Al terminar el último trazo de tinta sobre el pergamino, notó que el sol comenzaba a declinar, marcando la hora de la merienda. Salió de su cuarto y se dirigió al comedor central, donde sus amigas la esperaban en una de las mesas laterales.

Se acomodó junto a ellas, iniciando una conversación ligera sobre los hechizos de climatización, cuando el rumor de pasos pesados llamó su atención. Rina y Ryusei cruzaban el salón llevando consigo dos enormes cestas de picnic de mimbre reforzado.

El tamaño de las cestas era insólito. Kae, Meshi y Akira miraron al dúo con absoluta indiferencia, acostumbradas al ajetreo del colegio, pero Kira los observó con una abierta mezcla de curiosidad y confusión. Ryusei notó el escrutinio e indicó a Rina que se acercaran.

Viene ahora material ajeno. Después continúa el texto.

-- ==== Sys2Proof/Machine/Errors.lean ====
section
/-! DEFINITION. Errors of memory, flits and requests (18 R418 to R420; 17 R396). -/
namespace Sys2Proof.Machine

/-- The index of an element in a list, with its length: where it stands among the members of a mask. -/
def rankIn (l : List Nat) (x : Nat) : Option (Nat × Nat) := (l.findIdx? (· == x)).map (fun k => (k, l.length))

/-- The placement address that a geometry gives a physical place: the inverse of 13 R294. -/
def placeOf (e : Word) (pa : Nat) : Option Nat :=
  let u := physUnit pa
  let lo := physOff pa
  let i := 256 * 2 ^ Geo.ilv e
  let at' := fun (x : Nat × Nat) => (lo / i * x.2 + x.1) * i + lo % i
  match Geo.tier e with
  | 0 => if u < 16 then (rankIn (setBitsOf (Geo.stacks e) 16) u).map at' else none
  | 1 => if 20 ≤ u ∧ u < 28 then (rankIn (setBitsOf (Geo.dies e) 8) (u - 20)).map at' else none
  | 2 => if 16 ≤ u ∧ u < 20 then (rankIn (setBitsOf (Geo.stacks e % 16) 4) (u - 16)).map at' else none
  | _ => if u = hostUnit then some lo else none

/-- The homes that the package's geometries give a physical line (10 R227, R228), each with the placement word that names it (13
R297). -/
def State.homesOf (s : State) (pa : Nat) : List (Nat × Word) :=
  (s.dies.flatMap (fun d => d.2.gcache)).filterMap (fun x =>
    if s.geoValid x.2 then (placeOf x.2 pa).map (fun p => ((s.spot x.2 p).die, placeWord p x.1 false)) else none)

/-- The home of a line and the placement word that names it. A line that several geometries name has one of those homes, a free value
(log 18). -/
def State.homeOf (s : State) (pa : Nat) : Option (Nat × Word) :=
  let l := s.homesOf pa
  l[Config.free 18 (pa / 128) % l.length]?

/-- The domain tag of a line (20 R447): of the thread whose context line it is, of a carve unit's or segment's owner, or of the
domain under whose key it is stored. -/
def State.lineDom (s : State) (pa : Nat) : Nat :=
  match s.lineAt pa with
  | some (t, _) => t.id.sdom
  | none =>
    let u := physUnit pa
    if 20 ≤ u ∧ u < 28 then s.carvedom (u - 20) (physOff pa / 2 ^ 21)
    else if 32 ≤ u then s.spdom (u - 32) (physOff pa / 8192)
    else match s.domains.find? (fun d => d.2.v && d.2.key == s.keyOfLine pa) with
      | some d => d.1
      | none => 0

/-- Mark the word at a place poisoned; a line first poisoned is counted (R418). -/
def State.poisonWord (s : State) (die pa : Nat) : State :=
  let fresh := (s.poisonedIn (alignDown pa 128) 128).isNone
  let s1 := s.markPoison pa
  if fresh then s1.countErr die 1 else s1

/-- Step UNCORRECTABLE_ERROR (R418): the word read is poisoned. -/
def execUncorrectableError (die pa : Nat) (s : State) : Host.Outcome State Fault Refusal := event (s.poisonWord die pa)

/-- Step CORRECTED_ERROR (R418). -/
def execCorrectedError (die : Nat) (s : State) : Host.Outcome State Fault Refusal := event (s.countErr die 0)

/-- Step FLIT_CHECK_FAILURE (R419): the line's sharers are lost and its recall begins; a line that no placement names has no home. -/
def execFlitCheckFailure (line : Nat) (s : State) : Host.Outcome State Fault Refusal :=
  event (if (s.homeOf (128 * line)).isSome then { s with sharersLost := SSet.add s.sharersLost line } else s)

/-- R419 step 1: a context line is written back, and leaves its context cache. -/
def State.recallLine (s : State) (pa : Nat) : State :=
  match s.lineAt pa with
  | some (t, i) =>
    (s.writeOwned t.id.sdom (alignDown pa 128) ((t.lineWords i).flatMap wordBytes)).put
      { t with ctl := t.ctl && i != 0, linesIn := t.linesIn.filter (· ≠ i) }
  | none => s

/-- Step SHARERS_LOST_RECALL_END (R419). -/
def execSharersLostRecallEnd (line : Nat) (s : State) : Host.Outcome State Fault Refusal :=
  event (if s.sharersLost.contains line then
      let pa := 128 * line
      let home := (s.homeOf pa).getD (s.firstDie, 0)
      let die := home.1
      let s1 := s.recallLine pa
      let fresh := (s1.poisonedIn pa 128).isNone
      let s2 := (upto 0 16).foldl (fun s k => s.markPoison (pa + 8 * k)) s1
      let s3 := { s2 with sharersLost := SSet.del s2.sharersLost line }
      ((if fresh then s3.countErr die 1 else s3).countErr die 2).machineCheck die (s.lineDom pa) home.2
    else s)

/-- R420: the oldest buffered store of a thread is abandoned: its bytes are written or not, by a free value (log 19). -/
def State.abandonStore (s : State) (t0 : Thread) : State :=
  let t := s.bindBefore t0
  match t.stores with
  | [] => s
  | e :: _ => match s.storePlace t.core t.id.sdom e with
    | none => s
    | some (pa, m) =>
      let s1 := s.put (t.popStore s.tick)
      let s2 := if bit (Config.free 19 (2 * s.draws)) 0 then s1.perform t.id.sdom pa m e.bytes else s1
      (s2.countErr (dieOf t.core) 4).raiseAsync t.id .requestTimeOut .store 0 (w64 e.va)

/-- R420: an engine command ends at one of its requests that has had no reply within its bound: which one is a free value (log 19). A
write ends it with CODE 19, a read with CODE 20. -/
def State.abandonCmd (s : State) (die : Nat) (c : EngCmd) : State :=
  let due := c.asked.filterMap (fun x => (c.pieces[x.1]?).bind (fun p => (c.request s x.1 p).bind (fun r =>
    if !c.over x.1 && decide (x.2 + s.bound r.2.2 ≤ s.tick) then some (x.1, r) else none)))
  match due[Config.free 19 (2 * s.draws) % due.length]? with
  | none => s
  | some (k, w, va, _) =>
    if c.bad.isSome then s
    else (s.setCmd die { c.answered k with bad := some (if w then 19 else 20, va) }).countErr die 4

/-- R420: the copy of an RSTR's chunk has had no reply within its bound: a read of the old placement ends it with CODE 20, a write of the
new with CODE 19; where both cross a link, which is a free value (log 19). -/
def State.abandonRstr (s : State) (die k : Nat) (c : EngCmd) : State :=
  match s.restripeAt die k with
  | none => s
  | some r =>
    let x := s.chunkRemote die r
    if r.st = 1 ∧ c.bad = none ∧ (c.askedAt r.prog).any (fun t => decide (t + s.reqto ≤ s.tick)) = true then
      (s.failRstr die k r c (if x.2 && (!x.1 || bit (Config.free 19 (2 * s.draws)) 0) then 19 else 20, r.vbase + 16384 * r.prog)).countErr die 4
    else s

/-- R420: the access of an instruction that holds its thread is abandoned: RET stays at its word; a full/empty instruction, ATOM or CAS
ends with its destination empty (log 94: DEDUCED). -/
def State.abandonHeld (s : State) (t : Thread) (r : Req) : State :=
  let t1 := { s.bindLoads t with pend := none, req := none, st := .resident }
  let t2 := match t.pend with
    | some (.fe kind reg _ _ _) => { (if kind ≤ 1 then t1.clr reg else t1) with pc := t.pc + 4 }
    | some (.atomic reg) => { t1.clr reg with pc := t.pc + 4 }
    | _ => t1
  (((s.dropCredit t.id).put t2).countErr (dieOf t.core) 4).raiseAsync t.id .requestTimeOut r.kind 0 r.addr

/-- The k-th request still out of threads of a name that are DONE by now is abandoned: the event is logged (R402, R420). -/
def State.abandonOrphan (s : State) (i : Tid) (k : Nat) : State :=
  match (s.orphans.filter (fun x => x.1.tid == some i))[k]? with
  | some x =>
    if s.reqDue x.2 then State.logDone ({ s with orphans := s.orphans.erase x }.countErr (dieOf x.1.core) 4) { x.1 with tick := s.tick } else s
  | none => s

/-- Step REQUEST_TIMEOUT (R420): a request across a link is abandoned once its bound has passed; it waits while the upcall queue is full
(R403), and debug halt stops the counter (R416). -/
def execRequestTimeout (o : Outstanding) (s : State) : Host.Outcome State Fault Refusal :=
  event (if s.halted then s else match o with
    | .store i => match s.find i with
      | none => s
      | some t => if (s.storeReq t).any s.reqDue && !t.barred && !s.upqFull (dieOf t.core) then s.abandonStore t else s
    | .fill i k => match s.find i with
      | none => s.abandonOrphan i k
      | some t =>
        if t.fills.length < k then s.abandonOrphan i (k - t.fills.length - 1)
        else if s.upqFull (dieOf t.core) then s
        else match t.fills[k]? with
        | none => match t.req with
          | some r => if t.pend.isSome && s.reqDue r then s.abandonHeld t r else s
          | none => s
        | some f => match f.req with
          | none => s
          | some r =>
            if s.reqDue r then
              ((s.put (t.dropFill k s.tick)).countErr (dieOf t.core) 4).raiseAsync i .requestTimeOut r.kind 0 r.addr
            else s
    | .engine die id => match (s.die die).engq.find? (fun c => c.id == id) with
      | none => s
      | some c =>
        if !c.started then s
        else if c.kind = .rstr then match c.record with
          | some k => s.abandonRstr die k c
          | none => s
        else s.abandonCmd die c)

end Sys2Proof.Machine
end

—Hola Rina, Hola Ryu —saludó Kira, haciéndoles un espacio en el banco.

—Hola Kira —respondió Ryusei, dejando caer la cesta sobre la madera con un golpe sordo que delató su peso—. ¿Ya han terminado los deberes?

—Estoy segura de que Kira ya los terminó —comentó Rina, lanzándole una mirada burlona y directa a las tres hermanas—, pero ustedes no. Siempre lo dejan todo para el último minuto.

—¡Hey! —frunció el ceño Kae, cruzándose de brazos con indignación.

—¿Qué hay ahí dentro? —interrumpió Kira, inclinándose hacia el tejido de mimbre.

—¿Hmm? —Ryusei miró el bulto—. Ah, tienen comida para la manada de lobos.

—¿Lobos? —Kira parpadeó, sorprendida—. ¿Hay lobos aquí?

—Sí —asintió Rina con naturalidad—. Hay una represa cerca de aquí. Los lobos siempre han ayudado a los alumnos de Mahoutokoro en la enseñanza de sus costumbres y tradiciones. Nosotros siempre les llevamos comida o libros; a menudo los encontramos transformados.

—¿Qué? —exclamó Kira, abriendo los ojos de par en par—. ¿Y no... no hacen daño?

Ryusei pareció meditar la pregunta unos segundos.

—Mmm... es normal que pienses eso. Por los lobos de Inglaterra, ¿verdad?

—En parte... es que... —Kira bajó la mirada por un segundo, recordando la penumbra de la Casa de los Gritos y el terror descontrolado de aquella noche—. En mi tercer año... esa fue mi experiencia con los lobos.

Rina ablandó su expresión y le ofreció una sonrisa cálida.

—Ya veo. ¿Quieres venir y ver cuán diferentes son nuestros lobos?

—Iremos con ustedes —sentenció Akira, poniéndose de pie de un salto junto a sus hermanas.

—No tan rápido —intervino una voz severa a sus espaldas.

Kai y Anne, los senpais a cargo del bloque, se detuvieron tras ellas con los brazos cruzados y una postura inflexible.

—Ay no... —murmuraron las tres hermanas al unísono, volteándose con lentitud—. Hola, senpais...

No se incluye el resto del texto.